RUN pip install flask
EXPOSE 5000
CMD ["python", "api.py"]
In Cloud Shell, run the following command to build the dockerfile:
$ docker build -t ml-k8s .
$ docker tag ml-k8s [HOSTNAME]/[PROJECT-ID]/ml-k8s
$ docker push [HOSTNAME]/[PROJECT-ID]/ml-k8s
For more about Container Registry, see this quickstart.
When your Docker file is built and pushed to Container Registry, you are done with containerizing the ML model.
-
Ensure that you have enabled the Google Kubernetes Engine API. You can enable an API in the Cloud Console.
-
Start a cluster:
$ gcloud container clusters create k8s-ml-cluster --num-nodes 3 --machine-type g1-small --zone us-west1-b
You may need to wait a moment for the cluster to be created.
-
Connect to the cluster:
$ gcloud container clusters get-credentials tf-gke-k8s --zone us-west1-b --project [PROJECT_ID]
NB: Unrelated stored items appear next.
@[simp] theorem State.judgeClash_now (filed : List ClaimStatus) (s : State) (m : MoverId) :
    (State.judgeClash filed s m).now = s.now := by
  unfold State.judgeClash; split <;> simp
@[simp] theorem State.judgeClash_suc (filed : List ClaimStatus) (s : State) (m : MoverId) :
    (State.judgeClash filed s m).suc = s.suc := by
  unfold State.judgeClash; split <;> simp
@[simp] theorem State.judgeClash_cfg (filed : List ClaimStatus) (s : State) (m : MoverId) :
    (State.judgeClash filed s m).cfg = s.cfg := by
  unfold State.judgeClash; split <;> simp
@[simp] theorem State.judgeClash_liu (filed : List ClaimStatus) (s : State) (m : MoverId) :
    (State.judgeClash filed s m).liu = s.liu := by
  unfold State.judgeClash; split <;> simp
@[simp] theorem State.judgeClash_ptu (filed : List ClaimStatus) (s : State) (m : MoverId) :
    (State.judgeClash filed s m).ptu = s.ptu := by
  unfold State.judgeClash; split <;> simp
@[simp] theorem State.judgeClash_lcu (filed : List ClaimStatus) (s : State) (m : MoverId) :
    (State.judgeClash filed s m).lcu = s.lcu := by
  unfold State.judgeClash; split <;> simp
@[simp] theorem State.judgeClash_fpr (filed : List ClaimStatus) (s : State) (m : MoverId) :
    (State.judgeClash filed s m).fpr = s.fpr := by
  unfold State.judgeClash; split <;> simp
@[simp] theorem State.judgeClash_ktu (filed : List ClaimStatus) (s : State) (m : MoverId) :
    (State.judgeClash filed s m).ktu = s.ktu := by
  unfold State.judgeClash; split <;> simp
@[simp] theorem State.judgeClash_csa (filed : List ClaimStatus) (s : State) (m : MoverId) :
    (State.judgeClash filed s m).csa = s.csa := by
  unfold State.judgeClash; split <;> simp
@[simp] theorem State.judgeClash_pending (filed : List ClaimStatus) (s : State) (m : MoverId) :
    (State.judgeClash filed s m).pending = s.pending := by
  unfold State.judgeClash; split <;> simp

@[simp] theorem State.fileAnnounce_now (s : State) (i : SlotId) (a : Announce) :
    (s.fileAnnounce i a).now = s.now := by
  simp [State.fileAnnounce, allMovers]
@[simp] theorem State.fileAnnounce_suc (s : State) (i : SlotId) (a : Announce) :
    (s.fileAnnounce i a).suc = s.suc := by
  simp [State.fileAnnounce, allMovers]
@[simp] theorem State.fileAnnounce_cfg (s : State) (i : SlotId) (a : Announce) :
    (s.fileAnnounce i a).cfg = s.cfg := by
  simp [State.fileAnnounce, allMovers]
@[simp] theorem State.fileAnnounce_liu (s : State) (i : SlotId) (a : Announce) :
    (s.fileAnnounce i a).liu = s.liu := by
  simp [State.fileAnnounce, allMovers]
@[simp] theorem State.fileAnnounce_lcu (s : State) (i : SlotId) (a : Announce) :
    (s.fileAnnounce i a).lcu = s.lcu := by
  simp [State.fileAnnounce, allMovers]
@[simp] theorem State.fileAnnounce_fpr (s : State) (i : SlotId) (a : Announce) :
    (s.fileAnnounce i a).fpr = s.fpr := by
  simp [State.fileAnnounce, allMovers]
@[simp] theorem State.fileAnnounce_ktu (s : State) (i : SlotId) (a : Announce) :
    (s.fileAnnounce i a).ktu = s.ktu := by
  simp [State.fileAnnounce, allMovers]
@[simp] theorem State.fileAnnounce_csa (s : State) (i : SlotId) (a : Announce) :
    (s.fileAnnounce i a).csa = s.csa := by
  simp [State.fileAnnounce, allMovers]
@[simp] theorem State.fileAnnounce_pending (s : State) (i : SlotId) (a : Announce) :
    (s.fileAnnounce i a).pending = s.pending := by
  simp [State.fileAnnounce, allMovers]

@[simp] theorem State.deliverAnnounce_now (s : State) (src : Nat) (a : Announce) :
    (s.deliverAnnounce src a).now = s.now := by
  unfold State.deliverAnnounce; try dsimp only
  (repeat' split) <;> first | rfl | simp
@[simp] theorem State.deliverAnnounce_suc (s : State) (src : Nat) (a : Announce) :
    (s.deliverAnnounce src a).suc = s.suc := by
  unfold State.deliverAnnounce; try dsimp only
  (repeat' split) <;> first | rfl | simp
@[simp] theorem State.deliverAnnounce_cfg (s : State) (src : Nat) (a : Announce) :
    (s.deliverAnnounce src a).cfg = s.cfg := by
  unfold State.deliverAnnounce; try dsimp only
  (repeat' split) <;> first | rfl | simp
@[simp] theorem State.deliverAnnounce_lcu (s : State) (src : Nat) (a : Announce) :
    (s.deliverAnnounce src a).lcu = s.lcu := by
  unfold State.deliverAnnounce; try dsimp only
  (repeat' split) <;> first | rfl | simp
@[simp] theorem State.deliverAnnounce_fpr (s : State) (src : Nat) (a : Announce) :
    (s.deliverAnnounce src a).fpr = s.fpr := by
  unfold State.deliverAnnounce; try dsimp only
  (repeat' split) <;> first | rfl | simp
@[simp] theorem State.deliverAnnounce_ktu (s : State) (src : Nat) (a : Announce) :
    (s.deliverAnnounce src a).ktu = s.ktu := by
  unfold State.deliverAnnounce; try dsimp only
  (repeat' split) <;> first | rfl | simp
@[simp] theorem State.deliverAnnounce_csa (s : State) (src : Nat) (a : Announce) :
    (s.deliverAnnounce src a).csa = s.csa := by
  unfold State.deliverAnnounce; try dsimp only
  (repeat' split) <;> first | rfl | simp
@[simp] theorem State.deliverAnnounce_pending (s : State) (src : Nat) (a : Announce) :
    (s.deliverAnnounce src a).pending = s.pending := by
  unfold State.deliverAnnounce; try dsimp only
  (repeat' split) <;> first | rfl | simp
For more information, see Creating a Kubernetes cluster.
The structure of this project that you create is as follows:
| api.py
| base
| namespace.yaml
| deployment.yaml
| service.yaml
| kustomize.yaml
| Dockerfile
Writing YAML files for Kubernetes can get repetitive and hard to manage, especially when there are multiple files and you need to execute them one by one. With the Kustomize utility, you can customize raw, template-free YAML files for multiple purposes, leaving the original YAML untouched.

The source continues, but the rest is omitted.